Please note that the quality/resolution of the figures is very low.
Response:
We appreciate the reviewer’s comment. We have uploaded high-quality figures. For sure, we will communicate with the journal to make sure of having high-quality figures/graphs for the publication.
Reviewer 3 Report
This paper characterises differential expression of chicken tracheal miRNAs following immune cell simulation with AIV, LPS and polyI:C. The identification of common miRNAs among the different treatment groups – which could indicate a fundamental role in EV functionality – provide promising opportunities for future research. The methods are robust, the results clearly presented and the discussion comprehensive. Accordingly, my comments are minor. To facilitate reproducibility, could the raw data be uploaded to a public repository? Furthermore, given pre-processing is critical to analyses of miRNA reads, what parameters were used for Trimmomatic?
Finally, some minor grammatical points:
Line 180. Remove ‘and’ from ‘to confirm and biomarkers’
Line 206. Erroneous capitalisation of ‘a’ in ‘Briefly, A…’
Author Response
This paper characterises differential expression of chicken tracheal miRNAs following immune cell simulation with AIV, LPS and polyI:C. The identification of common miRNAs among the different treatment groups – which could indicate a fundamental role in EV functionality – provide promising opportunities for future research. The methods are robust, the results clearly presented and the discussion comprehensive. Accordingly, my comments are minor. To facilitate reproducibility, could the raw data be uploaded to a public repository? Furthermore, given pre-processing is critical to analyses of miRNA reads, what parameters were used for Trimmomatic?
Response:
Absolutely, we will share our row and analyzed data on Gene Expression Omnibus to make it freely available to the scientific community.
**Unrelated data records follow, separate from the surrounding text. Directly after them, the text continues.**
-- ==== Sys2Proof/Machine/State.lean ====
section
/-! DEFINITION. The state of the core (R21) with the streams at its interfaces (R33, R34), the reasons a step stops, and the state
right after reset (R36). -/

namespace Sys2Proof.Machine

/-- What a memory access was for (R42, R43). -/
inductive Access where
  | fetch
  | read
  | write
  deriving DecidableEq, Repr

/-- The fault kinds of R160, each with its column "offending value reported". -/
inductive FaultCause where
  /-- The opcode word is not in 0 to 21 (R161). -/
  | unknownOpcode (op : Word)
  /-- The raw word of a register-slot operand is not a register reference (R162). -/
  | invalidRegister (raw : Word)
  /-- The raw word of a value operand is 32776 or more (R163). -/
  | invalidAddress (raw : Word)
  /-- `pop` on an empty stack (R164). -/
  | stackUnderflow
  /-- `mod` by zero; the resolved dividend (R165). -/
  | arithmeticError (dividend : Word)
  /-- A memory access at an address of 32768 or more (R166). -/
  | addressOutOfRange (addr : Word) (kind : Access)
  /-- A push on a full stack; the word that was to be pushed (R27). -/
  | stackOverflow (v : Word)
  /-- `in` at end of input where that is fatal (R154). -/
  | endOfInput
  deriving DecidableEq, Repr

/-- The fault information of R171: the kind with its offending value, the address of the opcode word, and the opcode word, absent
when its own fetch faulted. -/
structure FaultReport where
  cause : FaultCause
  pc0 : Word
  op : Option Word
  deriving DecidableEq, Repr

/-- The two normal ends of a run (R30, R196). -/
inductive HaltReason where
  | haltInstr
  | retEmptyStack
  deriving DecidableEq, Repr

/-- The run status (R30). -/
inductive Status where
  | running
  | halted (r : HaltReason)
  | faulted (f : FaultReport)
  deriving DecidableEq, Repr

/-- The memory (R25): the cells that do not hold 0, as (address, word), addresses rising. The smallest addressable unit is the
16-bit word and the core has no bytes and no byte order (R40, R41; log entry 1). -/
abbrev Memory := List (Nat × Word)

/-- The state. The first five fields are the architectural state (R21), `stack` in the order pushed, so that entry `k` of the list
is the spec's `stack[k]` and `sp` is its length. The last four belong to the launch and the host (R21, R33, R34) and stand here
because a step is a function of the state: the open parameters, the input bytes delivered and not consumed (oldest first), the
end-of-input mark, and the output bytes not yet taken by the host (oldest first). -/
structure State where
  regs : Vector Word 8
  pc : Word
  mem : Memory
  stack : List Word
  status : Status
  params : Config
  inq : List Byte
  ineof : Bool
  out : List Byte
  deriving DecidableEq, Repr

/-- Why a core has no step in a state; the state itself does not change. The faults of R160 are none of these: the spec describes the
state they leave (R170), so the step that raises one answers that state. -/
inductive Fault where
  /-- Raised by `step` on a core that has halted: "the core takes no further step" (R30, R80). Safe: the core has no step. -/
  | runHalted (r : HaltReason)
  /-- Raised by `step` on a core that has faulted: it cannot resume (R30, R173). Safe: the core has no step. -/
  | runFaulted (f : FaultReport)
  /-- Raised by `in` with a legal operand while no byte waits and the input has not ended: the step is not enabled (R155, D10). The run
  is not over, and the host's next delivery or its end mark enables the step (log entry 2). Safe: the core has no step. -/
  | heldForInput
  deriving DecidableEq, Repr

/-- Why an instruction has no meaning in the model. -/
inductive Refusal where
  /-- Raised by an arm of `exec` whose instruction has no meaning yet; no arm is one. Safe: the model stops. -/
  | notModelled (mnemonic : String)
  deriving DecidableEq, Repr

/-- What an instruction or a step answers. -/
abbrev Result := Host.Outcome State Fault Refusal

/-- The machine right after reset (R36, R190): registers 0, `pc` 0, memory 0, the stack empty, `Running`, the output empty. The
parameters are the defaults of R5. The input is "whatever the host supplies" (R36): here nothing yet, and not ended (log entry 4). -/
def State.reset : State where
  regs := Vector.replicate 8 0
  pc := 0
  mem := []
  stack := []
  status := .running
  params := Config.default
  inq := []
  ineof := false
  out := []

end Sys2Proof.Machine
end

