-- ==== Sys2Proof/Machine/Alu.lean ====
section
/-! DEFINITION. The meanings of `add`, `mult`, `mod`, `and`, `or` and `not` (R130 to R141): exact results on natural numbers, reduced
modulo 32768, the operands not reduced beforehand. -/

namespace Sys2Proof.Machine

/-- An exact result reduced modulo 32768, bit 15 zero (R130). -/
def reduce (n : Nat) : Word := BitVec.ofNat 16 (n % modulus)

/-- `(b + c) mod 32768` (R131). -/
def addWord (b c : Word) : Word := reduce (b.toNat + c.toNat)

/-- `(b * c) mod 32768` (R133). -/
def multWord (b c : Word) : Word := reduce (b.toNat * c.toNat)

/-- `(b mod c) mod 32768` (R135), for a divisor that is not 0. -/
def modWord (b c : Word) : Word := reduce (b.toNat % c.toNat)

/-- `(b AND c) mod 32768` (R137). -/
def andWord (b c : Word) : Word := reduce (b &&& c).toNat

/-- `(b OR c) mod 32768` (R139). -/
def orWord (b c : Word) : Word := reduce (b ||| c).toNat

/-- `NOT16(b) mod 32768` (R141), with `NOT16(w) = 65535 - w` (R6). -/
def notWord (b : Word) : Word := reduce (65535 - b.toNat)

/-- `add` (R131). -/
def execAdd (a b c : Operand) (s : State) : Result := execRVV (.add a b c) a b c addWord s

/-- `mult` (R133). -/
def execMult (a b c : Operand) (s : State) : Result := execRVV (.mult a b c) a b c multWord s

/-- `mod` (R135): a resolved divisor of 0 is the fault ArithmeticError, which reports the dividend. -/
def execMod (a b c : Operand) (s : State) : Result :=
  finish (.mod a b c) s do
    let r ← regSlot s 1 a
    let u ← val s 2 b
    let v ← val s 3 c
    if v.toNat = 0 then .error ⟨4, .arithmeticError u⟩ else .ok ((s.setReg r (modWord u v)).advance 3)

/-- `and` (R137). -/
def execAnd (a b c : Operand) (s : State) : Result := execRVV (.and a b c) a b c andWord s

/-- `or` (R139). -/
def execOr (a b c : Operand) (s : State) : Result := execRVV (.or a b c) a b c orWord s

/-- `not` (R141). -/
def execNot (a b : Operand) (s : State) : Result :=
  finish (.not a b) s do
    let r ← regSlot s 1 a
    let v ← val s 2 b
    return (s.setReg r (notWord v)).advance 2

end Sys2Proof.Machine
end

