-- ==== Sys2Proof/Machine/InOut.lean ====
section
/-! DEFINITION. The meanings of `out` and `in` (R148 to R156). -/

namespace Sys2Proof.Machine

/-- `out` (R150): the low byte of the value is written (decision D8). -/
def execOut (a : Operand) (s : State) : Result :=
  finish (.out a) s do
    let v ← val s 1 a
    return (s.outPut (lowByte v)).advance 1

/-- `in` (R153): the next byte; at end of input the sentinel 0, or the fault EndOfInput where the parameter says so (R154); otherwise
the hold: there is no step until the host acts (R155). -/
def execInp (a : Operand) (s : State) : Result :=
  match regSlot s 1 a with
  | .error e => finish (.inp a) s (.error e)
  | .ok r =>
    match s.inTake with
    | some (b, t) => finish (.inp a) s (.ok ((t.setReg r (zext16 b)).advance 1))
    | none =>
      if s.inEof then
        finish (.inp a) s (if s.params.inEofFatal then .error ⟨2, .endOfInput⟩ else .ok ((s.setReg r 0).advance 1))
      else .fault .heldForInput

end Sys2Proof.Machine
end

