/-- An instruction whose words would extend past address 32767 faults at the first word that does not exist, if the operands before it
are legal; its words do not wrap to address 0 (R82, decision D4). -/
def Obligations.TruncatedInstrFaults : Prop :=
  ∀ (s : State) (i : Instr) (k : Nat), s.status = .running → s.fetchInstr = .ok i → 1 ≤ k → k ≤ i.operands.length →
    s.pc.toNat + k = 32768 → (∀ p ∈ i.operands.take (k - 1), p.1.accepts p.2 = true) →
    step s = .next { s with
      pc := 32768
      status := .faulted ⟨.addressOutOfRange 32768 .fetch, s.pc, some i.opcode⟩ }

/-- For every instruction: the first operand that is illegal in its role is the one reported, with its raw word, and the later words
are not fetched; an operand before it whose word does not exist is reported instead (R86, R162, R163, R168). The order and
the fault of a missing word are the spec's own decisions D5 and D4 (log entry 11). -/
def Obligations.FirstIllegalOperandReported : Prop :=
  ∀ (i : Instr) (s : State), OperandFaults i s ∧
    ∀ (before after : List (Role × Operand)) (p : Role × Operand), i.operands = before ++ p :: after →
      (∀ q ∈ before, q.1.accepts q.2 = true) → (∀ k, 1 ≤ k → k ≤ before.length → s.operandExists k = true) →
      s.operandExists (before.length + 1) = false →
      exec i s = .next (s.raise (some i.opcode)
        ⟨before.length + 1, .addressOutOfRange (s.pc + BitVec.ofNat 16 (before.length + 1)) .fetch⟩)

/-! ## What each instruction does: its words, its operand faults (R162, R163), its effect -/

/-- `halt` ends the run normally with `pc = pc0 + 1` and has no further step (R101); `noop` only advances (R103). -/
def Obligations.HaltEndsAndNoopAdvances : Prop :=
  encode .halt = [0] ∧ encode .noop = [21] ∧
  ∀ s : State,
    exec .halt s = .next { s with pc := s.pc + 1, status := .halted .haltInstr } ∧
    (∀ u, step { s with pc := s.pc + 1, status := .halted .haltInstr } ≠ .next u) ∧
    exec .noop s = .next { s with pc := s.pc + 1 }

/-- `set` (R106). That a word of 32768 or more is copied whole is the spec's own decision D2 (R105, log entry 11). -/
def Obligations.SetCopiesValue : Prop :=
  ∀ (s : State) (a b : Operand),
    encode (.set a b) = [1, a.word, b.word] ∧ OperandFaults (.set a b) s ∧
    ∀ (r : RegIdx) (v : Word), a = .register r → s.valueOf b = some v → s.operandExists 2 = true →
      exec (.set a b) s = .next { s with regs := s.regs.set r v, pc := s.pc + 3 }

/-- `push` (R108, R27). The capacity and the fault StackOverflow are the spec's own decision D11, and that a word of 32768 or more is
pushed whole is its decision D2 (R105, log entry 11). -/
def Obligations.PushAppendsValue : Prop :=
  ∀ (s : State) (a : Operand),
    encode (.push a) = [2, a.word] ∧ OperandFaults (.push a) s ∧
    ∀ v : Word, s.valueOf a = some v → s.operandExists 1 = true →
      (s.params.stackCapacity ≠ some s.stack.length →
        exec (.push a) s = .next { s with stack := s.stack ++ [v], pc := s.pc + 2 }) ∧
      (s.params.stackCapacity = some s.stack.length →
        exec (.push a) s = .next (s.raise (some 2) ⟨2, .stackOverflow v⟩))

/-- `pop` (R110, R28). That a word of 32768 or more is written whole is the spec's own decision D2 (R105, log entry 11). -/
def Obligations.PopTakesTop : Prop :=
  ∀ (s : State) (a : Operand),
    encode (.pop a) = [3, a.word] ∧ OperandFaults (.pop a) s ∧
    ∀ r : RegIdx, a = .register r → s.operandExists 1 = true →
      (∀ (rest : List Word) (v : Word), s.stack = rest ++ [v] →
        exec (.pop a) s = .next { s with regs := s.regs.set r v, stack := rest, pc := s.pc + 2 }) ∧
      (s.stack = [] → exec (.pop a) s = .next (s.raise (some 3) ⟨2, .stackUnderflow⟩))

/-- `eq` and `gt` compare unsigned (R114, R116). That they compare the full 16 bits, unreduced, is the spec's own decision D2 (R113, log
entry 11). -/
def Obligations.CompareWritesTruth : Prop :=
  ∀ (s : State) (a b c : Operand),
    encode (.eq a b c) = [4, a.word, b.word, c.word] ∧ encode (.gt a b c) = [5, a.word, b.word, c.word] ∧
    OperandFaults (.eq a b c) s ∧ OperandFaults (.gt a b c) s ∧
    ∀ (r : RegIdx) (u v : Word), a = .register r → s.valueOf b = some u → s.valueOf c = some v → s.operandExists 3 = true →
      exec (.eq a b c) s = .next { s with regs := s.regs.set r (if u = v then 1 else 0), pc := s.pc + 4 } ∧
      exec (.gt a b c) s = .next { s with regs := s.regs.set r (if v < u then 1 else 0), pc := s.pc + 4 }

/-- `jmp` loads its target unchecked; a target of 32768 or more makes the next step fault at its fetch (R120), which is the
spec's own decision D4 (log entry 11). -/
def Obligations.JmpLoadsTarget : Prop :=
  ∀ (s : State) (a : Operand),
    encode (.jmp a) = [6, a.word] ∧ OperandFaults (.jmp a) s ∧
    ∀ v : Word, s.valueOf a = some v → s.operandExists 1 = true →
      exec (.jmp a) s = .next { s with pc := v } ∧
      (32768 ≤ v.toNat → s.status = .running →
        step { s with pc := v } =
          .next { s with pc := v, status := .faulted ⟨.addressOutOfRange v .fetch, v, none⟩ })

/-- `jt` jumps on any word but 0, `jf` on 0 only; an untaken jump goes to `pc0 + 3`, its target resolved all the same (R122, R124).
That the target is not reduced before it is resolved is the spec's own decision D7 (R123), that it is validated when the jump is not
taken its decision D5 (R86, log entry 11). -/
def Obligations.ConditionalJumps : Prop :=
  ∀ (s : State) (a b : Operand),
    encode (.jt a b) = [7, a.word, b.word] ∧ encode (.jf a b) = [8, a.word, b.word] ∧
    OperandFaults (.jt a b) s ∧ OperandFaults (.jf a b) s ∧
    ∀ u v : Word, s.valueOf a = some u → s.valueOf b = some v → s.operandExists 2 = true →
      exec (.jt a b) s = .next { s with pc := if u = 0 then s.pc + 3 else v } ∧
      exec (.jf a b) s = .next { s with pc := if u = 0 then v else s.pc + 3 }

/-- `call` pushes the address after its operand word and jumps (R126). The capacity and the fault StackOverflow are the spec's own
decision D11 (R27, log entry 11). -/
def Obligations.CallPushesReturnAddress : Prop :=
  ∀ (s : State) (a : Operand),
    encode (.call a) = [17, a.word] ∧ OperandFaults (.call a) s ∧
    ∀ v : Word, s.valueOf a = some v → s.operandExists 1 = true →
      (s.params.stackCapacity ≠ some s.stack.length →
        exec (.call a) s = .next { s with stack := s.stack ++ [s.pc + 2], pc := v }) ∧
      (s.params.stackCapacity = some s.stack.length →
        exec (.call a) s = .next (s.raise (some 17) ⟨2, .stackOverflow (s.pc + 2)⟩))

/-- `ret` jumps to the word on top; on an empty stack it halts and does not fault (R128), which is the spec's own decision D6 (R129, log
entry 11). -/
def Obligations.RetPopsOrHalts : Prop :=
  encode .ret = [18] ∧
  ∀ s : State,
    (∀ (rest : List Word) (v : Word), s.stack = rest ++ [v] → exec .ret s = .next { s with stack := rest, pc := v }) ∧
    (s.stack = [] → exec .ret s = .next { s with pc := s.pc + 1, status := .halted .retEmptyStack } ∧
      ∀ u, step { s with pc := s.pc + 1, status := .halted .retEmptyStack } ≠ .next u)

/-- `add` and `mult`: the exact sum and product, reduced modulo 32768 (R131, R133). -/
def Obligations.AddMultModulo : Prop :=
  ∀ (s : State) (a b c : Operand),
    encode (.add a b c) = [9, a.word, b.word, c.word] ∧ encode (.mult a b c) = [10, a.word, b.word, c.word] ∧
    OperandFaults (.add a b c) s ∧ OperandFaults (.mult a b c) s ∧
    ∀ (r : RegIdx) (u v : Word), a = .register r → s.valueOf b = some u → s.valueOf c = some v → s.operandExists 3 = true →
      exec (.add a b c) s =
        .next { s with regs := s.regs.set r (BitVec.ofNat 16 ((u.toNat + v.toNat) % 32768)), pc := s.pc + 4 } ∧
      exec (.mult a b c) s =
        .next { s with regs := s.regs.set r (BitVec.ofNat 16 ((u.toNat * v.toNat) % 32768)), pc := s.pc + 4 }

/-- `mod`: the remainder of the unreduced operands, then reduced; a zero divisor is the fault ArithmeticError, which reports the
dividend (R135). That the
operands are not reduced beforehand is the spec's own decision D2 (R130, log entry 11). -/
def Obligations.ModRemainderOrFault : Prop :=
  ∀ (s : State) (a b c : Operand),
    encode (.mod a b c) = [11, a.word, b.word, c.word] ∧ OperandFaults (.mod a b c) s ∧
    ∀ (r : RegIdx) (u v : Word), a = .register r → s.valueOf b = some u → s.valueOf c = some v → s.operandExists 3 = true →
      (v ≠ 0 →
        exec (.mod a b c) s =
          .next { s with regs := s.regs.set r (BitVec.ofNat 16 ((u.toNat % v.toNat) % 32768)), pc := s.pc + 4 }) ∧
      (v = 0 → exec (.mod a b c) s = .next (s.raise (some 11) ⟨4, .arithmeticError u⟩))

/-- `and` and `or`: bit by bit on bits 14 to 0, and bit 15 of the result is 0 (R137, R139). -/
def Obligations.AndOrBitwise : Prop :=
  ∀ (s : State) (a b c : Operand),
    encode (.and a b c) = [12, a.word, b.word, c.word] ∧ encode (.or a b c) = [13, a.word, b.word, c.word] ∧
    OperandFaults (.and a b c) s ∧ OperandFaults (.or a b c) s ∧
    ∀ (r : RegIdx) (u v : Word), a = .register r → s.valueOf b = some u → s.valueOf c = some v → s.operandExists 3 = true →
      exec (.and a b c) s = .next { s with regs := s.regs.set r ((u &&& v) &&& 32767), pc := s.pc + 4 } ∧
      exec (.or a b c) s = .next { s with regs := s.regs.set r ((u ||| v) &&& 32767), pc := s.pc + 4 }

/-- `not`: `32767 - (b mod 32768)`, that is, bits 14 to 0 inverted (R141). -/
def Obligations.NotComplements : Prop :=
  ∀ (s : State) (a b : Operand),
    encode (.not a b) = [14, a.word, b.word] ∧ OperandFaults (.not a b) s ∧
    ∀ (r : RegIdx) (v : Word), a = .register r → s.valueOf b = some v → s.operandExists 2 = true →
      exec (.not a b) s =
        .next { s with regs := s.regs.set r (BitVec.ofNat 16 (32767 - v.toNat % 32768)), pc := s.pc + 3 }

/-- `rmem`: the whole word of the cell (R143), or AddressOutOfRange for a resolved address of 32768 or more, which is the spec's own
decision D4 (R42, R142); that the word is loaded whole, whatever it is, is its decision D2 (R22, log entry 11). -/
def Obligations.RmemLoadsCell : Prop :=
  ∀ (s : State) (a b : Operand),
    encode (.rmem a b) = [15, a.word, b.word] ∧ OperandFaults (.rmem a b) s ∧
    ∀ (r : RegIdx) (addr : Word), a = .register r → s.valueOf b = some addr → s.operandExists 2 = true →
      (addr.toNat < 32768 →
        exec (.rmem a b) s = .next { s with regs := s.regs.set r (s.mem.peek addr.toNat), pc := s.pc + 3 }) ∧
      (32768 ≤ addr.toNat →
        exec (.rmem a b) s = .next (s.raise (some 15) ⟨3, .addressOutOfRange addr .read⟩))

/-- `wmem`: the whole word is stored in the one cell (R145), or AddressOutOfRange for a resolved address of 32768 or more, which is the
spec's own decision D4 (R43, R142); that the word is stored whole, whatever it is, is its decision D2 (R25, log entry 11). -/
def Obligations.WmemStoresCell : Prop :=
  ∀ (s : State) (a b : Operand), s.mem.wf = true →
    encode (.wmem a b) = [16, a.word, b.word] ∧ OperandFaults (.wmem a b) s ∧
    ∀ addr v : Word, s.valueOf a = some addr → s.valueOf b = some v → s.operandExists 2 = true →
      (addr.toNat < 32768 → ∃ m : Memory,
        exec (.wmem a b) s = .next { s with mem := m, pc := s.pc + 3 } ∧ m.wf = true ∧
        ∀ x : Nat, m.peek x = if x = addr.toNat then v else s.mem.peek x) ∧
      (32768 ≤ addr.toNat →
        exec (.wmem a b) s = .next (s.raise (some 16) ⟨3, .addressOutOfRange addr .write⟩))

/-- `out` appends the low byte of its value to the output (R150). For a value above 255 that is the spec's own decision D8 (log entry
11). -/
def Obligations.OutAppendsLowByte : Prop :=
  ∀ (s : State) (a : Operand),
    encode (.out a) = [19, a.word] ∧ OperandFaults (.out a) s ∧
    ∀ v : Word, s.valueOf a = some v → s.operandExists 1 = true →
      exec (.out a) s = .next { s with out := s.out ++ [BitVec.ofNat 8 (v.toNat % 256)], pc := s.pc + 2 }

/-- `in` takes the oldest byte, zero-extended; at end of input it writes the sentinel 0, or faults where the parameter says so (R153,
R154, the spec's decision D9); otherwise it has no step (R155), the name of the answer being the model's (log entry 2). -/
def Obligations.InTakesOldestByte : Prop :=
  ∀ (s : State) (a : Operand),
    encode (.inp a) = [20, a.word] ∧ OperandFaults (.inp a) s ∧
    ∀ r : RegIdx, a = .register r → s.operandExists 1 = true →
      (∀ (b : Byte) (rest : List Byte), s.inq = b :: rest →
        exec (.inp a) s = .next { s with regs := s.regs.set r (BitVec.ofNat 16 b.toNat), inq := rest, pc := s.pc + 2 }) ∧
      (s.inq = [] → s.ineof = true → s.params.inEofFatal = false →
        exec (.inp a) s = .next { s with regs := s.regs.set r 0, pc := s.pc + 2 }) ∧
      (s.inq = [] → s.ineof = true → s.params.inEofFatal = true →
        exec (.inp a) s = .next (s.raise (some 20) ⟨2, .endOfInput⟩)) ∧
      (s.inq = [] → s.ineof = false → exec (.inp a) s = .fault .heldForInput)

/-- A held core has no step, and a move of the host lifts the hold: the same `in` then takes the delivered byte, or the sentinel after
the end mark, or faults on it where the parameter says so (R155, the spec's decisions D9 and D10). The name of the answer in the hold
is the model's (log entry 2). -/
def Obligations.HoldIsLiftedByHost : Prop :=
  ∀ s : State, s.held = true → (∀ t, step s ≠ .next t) ∧ step s = .fault .heldForInput ∧
    ∃ r : RegIdx, s.fetchInstr = .ok (.inp (.register r)) ∧
      (∀ b : Byte, ∃ t, s.hostMove (.deliver b) = some t ∧
        step t = .next { s with regs := s.regs.set r (BitVec.ofNat 16 b.toNat), pc := s.pc + 2 }) ∧
      ∃ t, s.hostMove .endInput = some t ∧
        (s.params.inEofFatal = false → step t = .next { s with regs := s.regs.set r 0, ineof := true, pc := s.pc + 2 }) ∧
        (s.params.inEofFatal = true → step t = .next (t.raise (some 20) ⟨2, .endOfInput⟩))

/-! ## Frames -/

/-- The instructions that write a register from operands or memory change no other register, no cell, no stack entry, no stream. -/
def Obligations.RegisterWritersFrame : Prop :=
  ∀ (s t : State) (a b c : Operand) (i : Instr),
    i ∈ [Instr.set a b, .eq a b c, .gt a b c, .add a b c, .mult a b c, .mod a b c, .and a b c, .or a b c, .not a b, .rmem a b] →
    exec i s = .next t →
    (∀ j : RegIdx, a ≠ .register j → t.reg j = s.reg j) ∧ SameCells s t ∧ t.stack = s.stack ∧ SameStreams s t ∧ StatusKept s t

/-- `push` and `call` change no register, no cell, no stream, and no entry already on the stack. -/
def Obligations.PushCallFrame : Prop :=
  ∀ (s t : State) (a : Operand) (i : Instr), i ∈ [Instr.push a, .call a] → exec i s = .next t →
    SameRegs s t ∧ SameCells s t ∧ SameStreams s t ∧ StatusKept s t ∧ t.stack.take s.sp = s.stack ∧ t.sp ≤ s.sp + 1

/-- `pop` changes no register but its destination, `ret` none; neither changes a cell, a stream or an entry below the top. -/
def Obligations.PopRetFrame : Prop :=
  ∀ s t : State,
    (∀ a : Operand, exec (.pop a) s = .next t →
      (∀ j : RegIdx, a ≠ .register j → t.reg j = s.reg j) ∧ SameCells s t ∧ SameStreams s t ∧ StatusKept s t ∧
      (t.stack = s.stack ∨ t.stack = s.stack.dropLast)) ∧
    (exec .ret s = .next t →
      SameRegs s t ∧ SameCells s t ∧ SameStreams s t ∧ t.stack = s.stack.dropLast ∧
      (t.status = s.status ∨ (s.stack = [] ∧ t.status = .halted .retEmptyStack)))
This part of the analysis was performed by the Canadian center for computational genomics. Here are the parameters which were set for the analysis:
java -jar trimmomatic.jar SE <INPUT_FASTQ> <OUTPUT_FASTQ> ILLUMINACLIP:adapters.fa:2:30:10 SLIDINGWINDOW:4:15 MINLEN:18
The most important deviations from the defaults are:
- the “adapters.fa” file included the adapter sequence “AGATCGGAAGAGCACACGTCTGAACTCCAGTCA”
- The minimum length read is reduced to 18, as the reads are already only 51 bp.
Graph (The sequencing quality score has been uploaded in the attached file)
As it is presented in the graph, the majority of reads after QC had a quality of greater than 30.
[Q] Finally, some minor grammatical points:
Line 180. Remove ‘and’ from ‘to confirm and biomarkers’
Line 206. Erroneous capitalisation of ‘a’ in ‘Briefly, A…’
Response: We have revised the manuscript.
Author Response File: Author Response.docx
Round 2
Reviewer 1 Report
The authors have answer the comments satisfactorily and I consider the manuscript has been improved respect its previous version.